___ SUPPLIED ENTRIES ___
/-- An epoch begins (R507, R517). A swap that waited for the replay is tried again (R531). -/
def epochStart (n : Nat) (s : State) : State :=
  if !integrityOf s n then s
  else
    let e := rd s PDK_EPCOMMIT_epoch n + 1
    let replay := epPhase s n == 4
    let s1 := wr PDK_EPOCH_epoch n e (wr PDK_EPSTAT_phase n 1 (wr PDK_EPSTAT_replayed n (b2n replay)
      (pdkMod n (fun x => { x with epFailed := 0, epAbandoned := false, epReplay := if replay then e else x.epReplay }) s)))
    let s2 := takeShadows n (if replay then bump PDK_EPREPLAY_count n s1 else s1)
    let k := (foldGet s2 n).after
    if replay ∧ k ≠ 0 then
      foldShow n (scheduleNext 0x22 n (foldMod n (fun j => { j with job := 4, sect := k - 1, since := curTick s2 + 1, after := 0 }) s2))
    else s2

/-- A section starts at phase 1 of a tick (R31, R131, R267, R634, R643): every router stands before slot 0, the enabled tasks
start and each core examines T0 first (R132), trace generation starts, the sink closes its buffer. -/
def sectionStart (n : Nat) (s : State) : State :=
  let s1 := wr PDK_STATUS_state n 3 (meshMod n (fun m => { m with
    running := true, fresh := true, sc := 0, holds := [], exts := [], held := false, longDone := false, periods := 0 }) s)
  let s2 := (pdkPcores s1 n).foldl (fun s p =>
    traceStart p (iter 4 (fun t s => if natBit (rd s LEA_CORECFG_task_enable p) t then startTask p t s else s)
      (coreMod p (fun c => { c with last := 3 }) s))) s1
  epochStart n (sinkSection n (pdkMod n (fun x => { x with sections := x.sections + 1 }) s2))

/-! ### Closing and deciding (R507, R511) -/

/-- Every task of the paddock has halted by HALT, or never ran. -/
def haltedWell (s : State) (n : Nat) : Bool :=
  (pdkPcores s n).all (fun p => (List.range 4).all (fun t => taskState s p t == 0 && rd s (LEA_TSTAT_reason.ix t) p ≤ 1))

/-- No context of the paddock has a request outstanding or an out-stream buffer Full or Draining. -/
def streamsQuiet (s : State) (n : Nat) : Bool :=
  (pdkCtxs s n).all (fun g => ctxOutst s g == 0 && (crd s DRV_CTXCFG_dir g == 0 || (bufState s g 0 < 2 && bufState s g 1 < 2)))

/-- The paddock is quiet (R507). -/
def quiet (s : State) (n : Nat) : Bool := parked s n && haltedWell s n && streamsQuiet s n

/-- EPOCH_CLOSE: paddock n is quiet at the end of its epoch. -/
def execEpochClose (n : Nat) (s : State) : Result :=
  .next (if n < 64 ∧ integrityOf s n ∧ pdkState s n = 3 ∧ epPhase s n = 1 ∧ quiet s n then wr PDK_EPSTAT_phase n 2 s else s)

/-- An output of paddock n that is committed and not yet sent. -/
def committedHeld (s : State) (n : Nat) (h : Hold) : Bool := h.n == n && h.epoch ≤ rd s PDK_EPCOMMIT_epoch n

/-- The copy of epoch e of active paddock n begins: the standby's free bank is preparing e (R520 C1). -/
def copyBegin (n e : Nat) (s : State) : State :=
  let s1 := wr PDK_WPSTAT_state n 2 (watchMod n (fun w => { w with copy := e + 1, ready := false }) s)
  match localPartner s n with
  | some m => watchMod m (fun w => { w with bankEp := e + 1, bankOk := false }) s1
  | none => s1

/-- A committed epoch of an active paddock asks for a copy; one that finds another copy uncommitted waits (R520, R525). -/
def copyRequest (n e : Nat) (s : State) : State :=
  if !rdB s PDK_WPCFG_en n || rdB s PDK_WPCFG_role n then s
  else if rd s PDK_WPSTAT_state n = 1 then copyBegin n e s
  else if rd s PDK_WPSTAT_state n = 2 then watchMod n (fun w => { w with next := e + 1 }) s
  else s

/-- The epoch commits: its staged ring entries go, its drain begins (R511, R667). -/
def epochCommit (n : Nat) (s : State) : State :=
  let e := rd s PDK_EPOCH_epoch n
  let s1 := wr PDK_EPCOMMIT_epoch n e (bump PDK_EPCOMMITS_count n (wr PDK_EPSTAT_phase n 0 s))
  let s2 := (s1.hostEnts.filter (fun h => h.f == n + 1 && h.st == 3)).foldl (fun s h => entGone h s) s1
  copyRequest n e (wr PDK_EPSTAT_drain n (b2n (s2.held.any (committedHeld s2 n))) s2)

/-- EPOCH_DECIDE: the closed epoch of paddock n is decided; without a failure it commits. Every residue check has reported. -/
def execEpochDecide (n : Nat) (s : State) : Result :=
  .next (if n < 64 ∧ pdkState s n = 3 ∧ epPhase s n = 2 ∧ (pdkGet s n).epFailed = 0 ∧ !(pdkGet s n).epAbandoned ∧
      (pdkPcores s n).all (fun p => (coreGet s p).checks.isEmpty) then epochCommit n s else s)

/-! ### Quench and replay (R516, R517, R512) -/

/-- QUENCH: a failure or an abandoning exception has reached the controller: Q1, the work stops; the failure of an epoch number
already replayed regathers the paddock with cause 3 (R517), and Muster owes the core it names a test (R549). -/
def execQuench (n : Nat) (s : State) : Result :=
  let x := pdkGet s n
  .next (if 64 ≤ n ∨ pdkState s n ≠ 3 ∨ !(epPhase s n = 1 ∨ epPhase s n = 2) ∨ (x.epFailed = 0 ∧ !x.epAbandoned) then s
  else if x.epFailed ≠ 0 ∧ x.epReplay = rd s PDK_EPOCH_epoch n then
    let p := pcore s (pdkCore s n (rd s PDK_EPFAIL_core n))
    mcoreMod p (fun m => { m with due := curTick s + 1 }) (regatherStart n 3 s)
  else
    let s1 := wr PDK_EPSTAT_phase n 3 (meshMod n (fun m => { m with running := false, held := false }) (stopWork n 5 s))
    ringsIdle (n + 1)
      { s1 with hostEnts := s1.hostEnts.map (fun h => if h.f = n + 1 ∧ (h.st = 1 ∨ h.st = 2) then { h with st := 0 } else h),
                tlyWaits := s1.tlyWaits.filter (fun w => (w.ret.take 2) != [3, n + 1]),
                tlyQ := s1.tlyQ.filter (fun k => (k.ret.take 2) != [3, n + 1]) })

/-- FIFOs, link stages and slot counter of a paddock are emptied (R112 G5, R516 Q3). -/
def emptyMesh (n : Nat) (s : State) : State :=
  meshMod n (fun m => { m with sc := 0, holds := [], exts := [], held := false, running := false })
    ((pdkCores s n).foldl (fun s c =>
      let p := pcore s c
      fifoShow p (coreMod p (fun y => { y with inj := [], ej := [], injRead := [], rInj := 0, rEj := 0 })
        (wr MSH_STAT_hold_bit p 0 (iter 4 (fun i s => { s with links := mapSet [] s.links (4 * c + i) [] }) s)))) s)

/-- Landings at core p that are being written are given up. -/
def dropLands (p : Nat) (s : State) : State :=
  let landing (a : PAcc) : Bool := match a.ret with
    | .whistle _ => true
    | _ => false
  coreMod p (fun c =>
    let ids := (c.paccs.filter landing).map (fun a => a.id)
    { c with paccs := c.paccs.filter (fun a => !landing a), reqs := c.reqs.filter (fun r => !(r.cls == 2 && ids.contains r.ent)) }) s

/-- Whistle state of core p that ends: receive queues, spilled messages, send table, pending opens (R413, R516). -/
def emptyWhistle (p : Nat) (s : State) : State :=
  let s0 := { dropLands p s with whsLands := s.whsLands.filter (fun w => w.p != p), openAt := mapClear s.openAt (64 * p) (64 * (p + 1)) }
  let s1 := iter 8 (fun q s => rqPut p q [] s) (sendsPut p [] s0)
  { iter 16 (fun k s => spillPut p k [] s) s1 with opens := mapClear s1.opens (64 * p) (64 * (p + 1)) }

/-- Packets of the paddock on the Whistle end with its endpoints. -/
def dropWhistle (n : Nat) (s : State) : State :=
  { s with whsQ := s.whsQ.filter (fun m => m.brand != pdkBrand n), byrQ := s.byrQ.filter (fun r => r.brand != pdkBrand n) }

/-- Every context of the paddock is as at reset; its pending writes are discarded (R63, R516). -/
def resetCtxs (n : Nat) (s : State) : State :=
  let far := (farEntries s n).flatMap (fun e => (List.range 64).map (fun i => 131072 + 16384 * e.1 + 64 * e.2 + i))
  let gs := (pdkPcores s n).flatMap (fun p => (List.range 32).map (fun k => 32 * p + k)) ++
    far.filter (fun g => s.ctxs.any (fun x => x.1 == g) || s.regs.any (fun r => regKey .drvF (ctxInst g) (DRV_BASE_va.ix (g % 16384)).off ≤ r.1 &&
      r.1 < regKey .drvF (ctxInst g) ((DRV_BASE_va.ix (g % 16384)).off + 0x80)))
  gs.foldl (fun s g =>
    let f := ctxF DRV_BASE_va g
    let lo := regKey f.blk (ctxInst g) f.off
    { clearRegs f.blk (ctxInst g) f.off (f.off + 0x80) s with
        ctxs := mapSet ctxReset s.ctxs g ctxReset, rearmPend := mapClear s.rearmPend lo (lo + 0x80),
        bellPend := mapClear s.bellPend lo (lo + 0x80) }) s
___
Reproduce the listing above exactly as far as the line with "let replay := epPhase s n == 4", that line included.

# RESPONSE:
/-- An epoch begins (R507, R517). A swap that waited for the replay is tried again (R531). -/
def epochStart (n : Nat) (s : State) : State :=
  if !integrityOf s n then s
  else
    let e := rd s PDK_EPCOMMIT_epoch n + 1
    let replay := epPhase s n == 4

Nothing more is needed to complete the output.